-- ==== Sys2Proof/Tests/Slice0.lean ====
section
/-!
SUPPORT. The package's own tests: the ill-formed commands, a few words and values of the spec's own examples, one step of some commands on small states, and
for each statement with hypotheses a state and operands that meet them, clause by clause (`meets_<the statement>`).
-/

set_option Elab.async false

namespace Sys2Proof.Tests

open Sys2Proof.Machine Sys2Proof.Safety

/-! ## Small states -/

/-- Memory with the words given by (byte address, value). -/
def put (xs : List (Nat × Nat)) : Memory := xs.foldl (fun m x => m.write (x.1 / 4) (BitVec.ofNat 32 x.2) 0xF#4) []

/-- The regions of a small map, in descriptor order. -/
def regions : Vector Region 12 :=
  ⟨#[⟨0x100, 16⟩, ⟨0x200, 512⟩, ⟨0x400, 1024⟩, ⟨0x800, 1024⟩, ⟨0x1000, 2048⟩, ⟨0x2000, 4096⟩, ⟨0x4000, 8192⟩, ⟨0x8000, 0x4000⟩, ⟨0x10000, 384⟩,
    ⟨0x10200, 64⟩, ⟨0x10400, 512⟩, ⟨0x10800, 192⟩], rfl⟩

/-- Its header, in words. -/
def header : Memory :=
  put ([(0, 0x34325053), (8, 1), (12, 1023)] ++ (List.finRange 12).flatMap fun k => [(0x20 + 8 * k.val, regions[k].base), (0x24 + 8 * k.val, regions[k].len)])

/-- The part in LIVE, the STOP line settled inactive, nothing going on. -/
def live : Chip :=
  { Chip.reset with
    port := { Port.reset with mode := .live, decoder := some regions }
    loader := .idle
    hold := ⟨.absent, false, true, some true, none⟩ }

/-- The part HELD by a HOLD request. -/
def heldBy (line : LineCause) (request : Bool) : Chip :=
  { live with port := { live.port with mode := .held }, hold := { live.hold with line := line, request := request } }

/-- The part in LOADING, its tables being read: so many grants made of each. -/
def loadingAt (trigger bay lamp drive : Nat) : Chip :=
  { live with port := { live.port with mode := .loading }, loader := ⟨.tables, [], trigger, bay, lamp, drive⟩ }

def transparent : Chip := { live with port := { Port.reset with mode := .transparent } }

/-- With the RESET line asserted. -/
def inReset : Chip := { live with port := { live.port with resetLine := true } }

def st (c : Chip) : State := ⟨[], c, []⟩
def stm (m : List (Nat × Nat)) (c : Chip) : State := ⟨put m, c, []⟩

/-- A request record waits at the head of the ring. -/
def asks (kind flags tag a1 a2 a3 : Nat) (c : Chip) : State :=
  stm [(0x200, kind + 256 * flags + 65536 * tag), (0x204, a1 + 256 * a2 + 65536 * a3)] { c with req := { c.req with produce := 1 } }

/-- Postings wait. -/
def posting (ps : List Posting) (c : Chip) : Chip := { c with port := { c.port with posts := ps } }
def hosting (h : HostCycle) (c : Chip) : Chip := { c with port := { c.port with host := some h } }
def post5 : Posting := ⟨5, 7#32, 0xF#4, false⟩

/-- A channel waits urgently for its directory entry, and so nobody else gets the bus. -/
def busy (c : Chip) : Chip := c.modVoice 0 fun x => { x with dirRead := some ⟨1, 255, false, false, false⟩, urgent := true }

/-- Drive 5, address 4 of link A in bay 3, in a state. -/
def driveAt (state : DriveState) (c : Chip) : Chip :=
  (c.modDrive 5 fun x => { x with entry := ⟨0#8, 4#8, 3#8, 80#8, 1#8, true⟩, state := state }).modLink 0 fun k =>
    { k with addrs := updAt k.addrs 3 fun r => { r with configured := true, present := true } }

/-! ## Well-formedness and names -/

theorem test_header_read_of_no_grant_is_refused : (Instr.mapHeaderRead 0).wellFormed = false := by decide
theorem test_header_read_of_five_grants_is_refused : (Instr.mapHeaderRead 5).wellFormed = false := by decide
theorem test_header_read_of_one_and_four_grants : (Instr.mapHeaderRead 1).wellFormed = true ∧ (Instr.mapHeaderRead 4).wellFormed = true := by decide
theorem test_words_spell_no_command : decodeTableWord 32 0x34325053 = none ∧ decodeTableWord 0 0 = none := by decide

/-! ## Values of the spec's own examples -/

/-- The check of R118's example. -/
theorem test_select_frame : Txn.frame ⟨3, .goto, 1200#16, .move⟩ false = [0x04#8, 0x21#8, 0x04#8, 0xB0#8, 0xD9#8] := by decide
theorem test_sample_scale_drops_towards_zero : scaleSample 0xFFFF#16 128 = 0#16 ∧ scaleSample 0x8000#16 255 = 0x8000#16 := by decide +kernel
theorem test_fade_up_drops_the_fraction : (LampFade.value ⟨0, 800, 2000, Config.ms 1001⟩) = 400 := by decide
theorem test_fade_down_drops_the_travel : (LampFade.value ⟨800, 0, 2000, Config.ms 1001⟩) = 400 := by decide
theorem test_round_robin_wraps : roundRobin (7 : Fin 8) (fun i => i.val == 0 || i.val == 7) = some 0 ∧ roundRobin (0 : Fin 8) (fun i => i.val == 0) = some 0 := by
  decide +kernel
theorem test_memory_stays_canonical : (Memory.write [] 0 0x00000100#32 0xF#4) = [(1, 1#8)] ∧ Memory.write [(1, 1#8)] 0 0#32 0xF#4 = [] := by decide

***

▶ [Your instructions]: Go through the material and copy out every line with "regions" in it.

▶ [Result]:
/-- The regions of a small map, in descriptor order. -/
def regions : Vector Region 12 :=
  put ([(0, 0x34325053), (8, 1), (12, 1023)] ++ (List.finRange 12).flatMap fun k => [(0x20 + 8 * k.val, regions[k].base), (0x24 + 8 * k.val, regions[k].len)])
    port := { Port.reset with mode := .live, decoder := some regions }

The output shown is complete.